Corporate dissolution frequently intersects with bankruptcy proceedings, particularly in Chapter 7 liquidations or when entities are being wound down after restructuring failures.

M&A attorneys need dissolution resolutions when target companies or subsidiaries are being dissolved post-acquisition as part of corporate restructuring or entity consolidation.

Post-merger integration often involves dissolving acquired entities or subsidiaries, requiring proper board resolutions to authorize dissolution and liquidation as part of the transaction cleanup.

Non-profit attorneys need board dissolution resolutions when charitable organizations or foundations are winding down operations, with similar governance requirements for board authorization.

Non-profit dissolution requires the same formal board resolution process as for-profit corporations, including unanimous consent, liquidation plans, and proper authorization for filing dissolution documents with state authorities.

Frequently asked questions

Q

What is a board resolution to dissolve a corporation?

A

A board resolution to dissolve is a formal corporate document where the board of directors authorizes the voluntary dissolution of a corporation. It typically takes the form of unanimous written consent in lieu of a meeting and must comply with state corporation law requirements. The resolution initiates the dissolution process by declaring dissolution advisable, approving a liquidation plan, and directing submission to shareholders for approval.

Q

Does a board resolution require unanimous consent for corporate dissolution?

A

The consent requirement depends on the method used. If the board acts by written consent without a meeting, most state laws require unanimous written consent of all directors.

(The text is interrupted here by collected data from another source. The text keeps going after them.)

/-- Scalar slot words, coded fields not yet checked. -/
def rawScalar (w : SlotWord) : Option Instr :=
  match opcode w with
  | 0 => if fld w 0 26 = 0#26 then some .nop else none
  | 1 => if fld w 0 7 = 0#7 then some (.add (fld w 22 4) (fld w 17 5) (fld w 12 5) (fld w 7 5)) else none
  | 2 => if fld w 0 7 = 0#7 then some (.sub (fld w 22 4) (fld w 17 5) (fld w 12 5) (fld w 7 5)) else none
  | 3 => if fld w 0 7 = 0#7 then some (.and (fld w 22 4) (fld w 17 5) (fld w 12 5) (fld w 7 5)) else none
  | 4 => if fld w 0 7 = 0#7 then some (.or (fld w 22 4) (fld w 17 5) (fld w 12 5) (fld w 7 5)) else none
  | 5 => if fld w 0 7 = 0#7 then some (.xor (fld w 22 4) (fld w 17 5) (fld w 12 5) (fld w 7 5)) else none
  | 6 => if fld w 0 7 = 0#7 then some (.andn (fld w 22 4) (fld w 17 5) (fld w 12 5) (fld w 7 5)) else none
  | 8 => if fld w 0 7 = 0#7 then some (.shl (fld w 22 4) (fld w 17 5) (fld w 12 5) (fld w 7 5)) else none
  | 9 => if fld w 0 7 = 0#7 then some (.shr (fld w 22 4) (fld w 17 5) (fld w 12 5) (fld w 7 5)) else none
  | 10 => if fld w 0 7 = 0#7 then some (.sar (fld w 22 4) (fld w 17 5) (fld w 12 5) (fld w 7 5)) else none
  | 11 => if fld w 0 7 = 0#7 then some (.ror (fld w 22 4) (fld w 17 5) (fld w 12 5) (fld w 7 5)) else none
  | 12 => if fld w 0 2 = 0#2 then some (.fshl (fld w 22 4) (fld w 17 5) (fld w 12 5) (fld w 7 5) (fld w 2 5)) else none
  | 13 => if fld w 0 2 = 0#2 then some (.fshr (fld w 22 4) (fld w 17 5) (fld w 12 5) (fld w 7 5) (fld w 2 5)) else none
  | 16 => if fld w 0 7 = 0#7 then some (.mul (fld w 22 4) (fld w 17 5) (fld w 12 5) (fld w 7 5)) else none
  | 17 => if fld w 0 7 = 0#7 then some (.mulh (fld w 22 4) (fld w 17 5) (fld w 12 5) (fld w 7 5)) else none
  | 18 => if fld w 0 7 = 0#7 then some (.mulhu (fld w 22 4) (fld w 17 5) (fld w 12 5) (fld w 7 5)) else none
  | 19 => if fld w 0 7 = 0#7 then some (.div (fld w 22 4) (fld w 17 5) (fld w 12 5) (fld w 7 5)) else none
  | 20 => if fld w 0 7 = 0#7 then some (.divu (fld w 22 4) (fld w 17 5) (fld w 12 5) (fld w 7 5)) else none
  | 21 => if fld w 0 7 = 0#7 then some (.rem (fld w 22 4) (fld w 17 5) (fld w 12 5) (fld w 7 5)) else none
  | 22 => if fld w 0 7 = 0#7 then some (.remu (fld w 22 4) (fld w 17 5) (fld w 12 5) (fld w 7 5)) else none
  | 24 => if fld w 0 7 = 0#7 then some (.min (fld w 22 4) (fld w 17 5) (fld w 12 5) (fld w 7 5)) else none
  | 25 => if fld w 0 7 = 0#7 then some (.max (fld w 22 4) (fld w 17 5) (fld w 12 5) (fld w 7 5)) else none
  | 26 => if fld w 0 7 = 0#7 then some (.minu (fld w 22 4) (fld w 17 5) (fld w 12 5) (fld w 7 5)) else none
  | 27 => if fld w 0 7 = 0#7 then some (.maxu (fld w 22 4) (fld w 17 5) (fld w 12 5) (fld w 7 5)) else none
  | 28 => if fld w 0 3 = 0#3 then some (.sel (fld w 22 4) (fld w 17 5) (fld w 12 5) (fld w 7 5) (fld w 3 4)) else none
  | 29 => if fld w 0 12 = 0#12 then some (.clz (fld w 22 4) (fld w 17 5) (fld w 12 5)) else none
  | 30 => if fld w 0 12 = 0#12 then some (.popc (fld w 22 4) (fld w 17 5) (fld w 12 5)) else none
  | 31 => if fld w 0 12 = 0#12 then some (.brev (fld w 22 4) (fld w 17 5) (fld w 12 5)) else none
  | 32 => some (.addi (fld w 22 4) (fld w 17 5) (fld w 12 5) (fld w 0 12))
  | 33 => some (.andi (fld w 22 4) (fld w 17 5) (fld w 12 5) (fld w 0 12))
  | 34 => some (.ori (fld w 22 4) (fld w 17 5) (fld w 12 5) (fld w 0 12))
  | 35 => some (.xori (fld w 22 4) (fld w 17 5) (fld w 12 5) (fld w 0 12))
  | 36 => if fld w 6 6 = 0#6 then some (.shli (fld w 22 4) (fld w 17 5) (fld w 12 5) (fld w 0 6)) else none
  | 37 => if fld w 6 6 = 0#6 then some (.shri (fld w 22 4) (fld w 17 5) (fld w 12 5) (fld w 0 6)) else none
  | 38 => if fld w 6 6 = 0#6 then some (.sari (fld w 22 4) (fld w 17 5) (fld w 12 5) (fld w 0 6)) else none
  | 39 => if fld w 6 6 = 0#6 then some (.rori (fld w 22 4) (fld w 17 5) (fld w 12 5) (fld w 0 6)) else none
  | 40 => some (.movi (fld w 22 4) (fld w 17 5) (fld w 0 17))
  | 41 => if fld w 16 1 = 0#1 then some (.movs (fld w 22 4) (fld w 17 5) (fld w 0 16)) else none
  | 42 => if fld w 0 4 = 0#4 then some (.cmp (fld w 22 4) (fld w 18 4) (fld w 14 4) (fld w 9 5) (fld w 4 5)) else none
  | 43 => some (.cmpi (fld w 22 4) (fld w 18 4) (fld w 14 4) (fld w 9 5) (fld w 0 9))
  | 44 => some (.cb (fld w 22 4) (fld w 18 4) (fld w 13 5) (fld w 8 5) (fld w 0 8))
  | 48 => if fld w 0 7 = 0#7 then some (.fadd (fld w 22 4) (fld w 17 5) (fld w 12 5) (fld w 7 5)) else none
  | 49 => if fld w 0 7 = 0#7 then some (.fsub (fld w 22 4) (fld w 17 5) (fld w 12 5) (fld w 7 5)) else none
  | 50 => if fld w 0 7 = 0#7 then some (.fmul (fld w 22 4) (fld w 17 5) (fld w 12 5) (fld w 7 5)) else none
  | 51 => if fld w 0 7 = 0#7 then some (.fma (fld w 22 4) (fld w 17 5) (fld w 12 5) (fld w 7 5)) else none
  | 52 => if fld w 0 4 = 0#4 then some (.fcmp (fld w 22 4) (fld w 18 4) (fld w 14 4) (fld w 9 5) (fld w 4 5)) else none
  | 53 => if fld w 7 1 = 0#1 ∧ fld w 0 3 = 0#3 then some (.fcvt (fld w 22 4) (fld w 17 5) (fld w 12 5) (fld w 8 4) (fld w 3 4)) else none
  | _ => none

/-- Memory slot words, coded fields not yet checked. -/
def rawMemory (w : SlotWord) : Option Instr :=
  match opcode w with
  | 0 => if fld w 0 26 = 0#26 then some .nop else none
  | 1 => if fld w 11 3 = 0#3 then some (.ld (fld w 21 5) (fld w 16 5) (fld w 14 2) (fld w 0 11)) else none
  | 2 => if fld w 11 3 = 0#3 then some (.ldx (fld w 21 5) (fld w 16 5) (fld w 14 2) (fld w 0 11)) else none
  | 3 => if fld w 11 3 = 0#3 then some (.st (fld w 21 5) (fld w 16 5) (fld w 14 2) (fld w 0 11)) else none
  | 4 => some (.ldaq (fld w 21 5) (fld w 16 5) (fld w 14 2) (fld w 11 3) (fld w 0 11))
  | 5 => some (.strl (fld w 21 5) (fld w 16 5) (fld w 14 2) (fld w 11 3) (fld w 0 11))
  | 6 => if fld w 0 26 = 0#26 then some (.mark) else none
  | 7 => if fld w 14 12 = 0#12 ∧ fld w 0 11 = 0#11 then some (.fence (fld w 11 3)) else none
  | 8 => if fld w 6 5 = 0#5 ∧ fld w 0 1 = 0#1 then some (.aadd (fld w 21 5) (fld w 16 5) (fld w 11 5) (fld w 4 2) (fld w 1 3)) else none
  | 9 => if fld w 6 5 = 0#5 ∧ fld w 0 1 = 0#1 then some (.aand (fld w 21 5) (fld w 16 5) (fld w 11 5) (fld w 4 2) (fld w 1 3)) else none
  | 10 => if fld w 6 5 = 0#5 ∧ fld w 0 1 = 0#1 then some (.aor (fld w 21 5) (fld w 16 5) (fld w 11 5) (fld w 4 2) (fld w 1 3)) else none
  | 11 => if fld w 6 5 = 0#5 ∧ fld w 0 1 = 0#1 then some (.axor (fld w 21 5) (fld w 16 5) (fld w 11 5) (fld w 4 2) (fld w 1 3)) else none
  | 12 => if fld w 6 5 = 0#5 ∧ fld w 0 1 = 0#1 then some (.amin (fld w 21 5) (fld w 16 5) (fld w 11 5) (fld w 4 2) (fld w 1 3)) else none
  | 13 => if fld w 6 5 = 0#5 ∧ fld w 0 1 = 0#1 then some (.amax (fld w 21 5) (fld w 16 5) (fld w 11 5) (fld w 4 2) (fld w 1 3)) else none
  | 14 => if fld w 6 5 = 0#5 ∧ fld w 0 1 = 0#1 then some (.aminu (fld w 21 5) (fld w 16 5) (fld w 11 5) (fld w 4 2) (fld w 1 3)) else none
  | 15 => if fld w 6 5 = 0#5 ∧ fld w 0 1 = 0#1 then some (.amaxu (fld w 21 5) (fld w 16 5) (fld w 11 5) (fld w 4 2) (fld w 1 3)) else none
  | 16 => if fld w 4 7 = 2#7 ∧ fld w 0 1 = 0#1 then some (.afadd (fld w 21 5) (fld w 16 5) (fld w 11 5) (fld w 1 3)) else none
  | 17 => if fld w 4 7 = 2#7 ∧ fld w 0 1 = 0#1 then some (.afmin (fld w 21 5) (fld w 16 5) (fld w 11 5) (fld w 1 3)) else none
  | 18 => if fld w 4 7 = 2#7 ∧ fld w 0 1 = 0#1 then some (.afmax (fld w 21 5) (fld w 16 5) (fld w 11 5) (fld w 1 3)) else none
  | 19 => if fld w 6 5 = 0#5 ∧ fld w 0 1 = 0#1 then some (.aswp (fld w 21 5) (fld w 16 5) (fld w 11 5) (fld w 4 2) (fld w 1 3)) else none
  | 20 => if fld w 0 1 = 0#1 then some (.acas (fld w 21 5) (fld w 16 5) (fld w 11 5) (fld w 6 5) (fld w 4 2) (fld w 1 3)) else none
  | 24 => if fld w 0 9 = 0#9 then some (.vld (fld w 21 5) (fld w 16 5) (fld w 11 5) (fld w 9 2)) else none
  | 25 => if fld w 0 9 = 0#9 then some (.vldle (fld w 21 5) (fld w 16 5) (fld w 11 5) (fld w 9 2)) else none
  | 26 => if fld w 0 9 = 0#9 then some (.vst (fld w 21 5) (fld w 16 5) (fld w 11 5) (fld w 9 2)) else none
  | 27 => if fld w 21 5 = 0#5 ∧ fld w 0 11 = 0#11 then some (.vpub (fld w 16 5) (fld w 11 5)) else none
  | 28 => if fld w 21 5 = 0#5 ∧ fld w 0 11 = 0#11 then some (.vfloor (fld w 16 5) (fld w 11 5)) else none
  | 29 => if fld w 21 5 = 0#5 ∧ fld w 0 11 = 0#11 then some (.vdrop (fld w 16 5) (fld w 11 5)) else none
  | 30 => if fld w 0 16 = 0#16 then some (.vquery (fld w 21 5) (fld w 16 5)) else none
  | 32 => if fld w 0 13 = 0#13 then some (.waita (fld w 21 5) (fld w 16 5) (fld w 14 2) (fld w 13 1)) else none
  | 33 => if fld w 0 16 = 0#16 then some (.tlook (fld w 21 5) (fld w 16 5)) else none
  | 34 => if fld w 21 5 = 0#5 ∧ fld w 0 11 = 0#11 then some (.tset (fld w 16 5) (fld w 11 5)) else none
  | 35 => if fld w 21 5 = 0#5 ∧ fld w 0 16 = 0#16 then some (.tclr (fld w 16 5)) else none
  | 36 => if fld w 16 5 = 0#5 then some (.spill (fld w 21 5) (fld w 0 16)) else none
  | 37 => if fld w 16 5 = 0#5 then some (.fill (fld w 21 5) (fld w 0 16)) else none
  | _ => none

If the board acts at a properly noticed meeting, only the voting threshold specified in the bylaws or state law applies, typically a majority. The resolution itself recommending dissolution to shareholders usually requires approval by the vote specified in the corporation's governing documents.

Q

What should be included in a board resolution authorizing dissolution?

A

A comprehensive dissolution resolution should include: a declaration that dissolution is advisable and in the corporation's best interests; approval of a plan of liquidation; direction to submit the dissolution to shareholders for approval; authorization for officers to solicit shareholder consent and prepare required notices; authority to file dissolution certificates with the Secretary of State; and general authority to wind up affairs, satisfy liabilities, and distribute assets. Each element ensures proper corporate governance and legal compliance throughout the dissolution process.

Q

Can officers proceed with dissolution immediately after board approval?

A

No, officers cannot complete dissolution based solely on board approval. State corporation laws require shareholder approval of dissolution, typically by majority or supermajority vote depending on the jurisdiction and governing documents. After the board resolution, officers must obtain the required shareholder consent before filing dissolution documents with the state. The board resolution should authorize officers to take these sequential steps: first obtain shareholder approval, then file dissolution certificates and wind up corporate affairs.

Q

How long does it take to prepare a board resolution for dissolution?

A

Manual preparation of a comprehensive board dissolution resolution typically takes 3-4 hours for an experienced corporate attorney, including research of state law requirements, drafting all necessary resolutions, and ensuring proper authorization language. With CaseMark, the same document can be generated in approximately 8 minutes by inputting corporation-specific information, dramatically reducing preparation time while ensuring compliance with all legal requirements and best practices.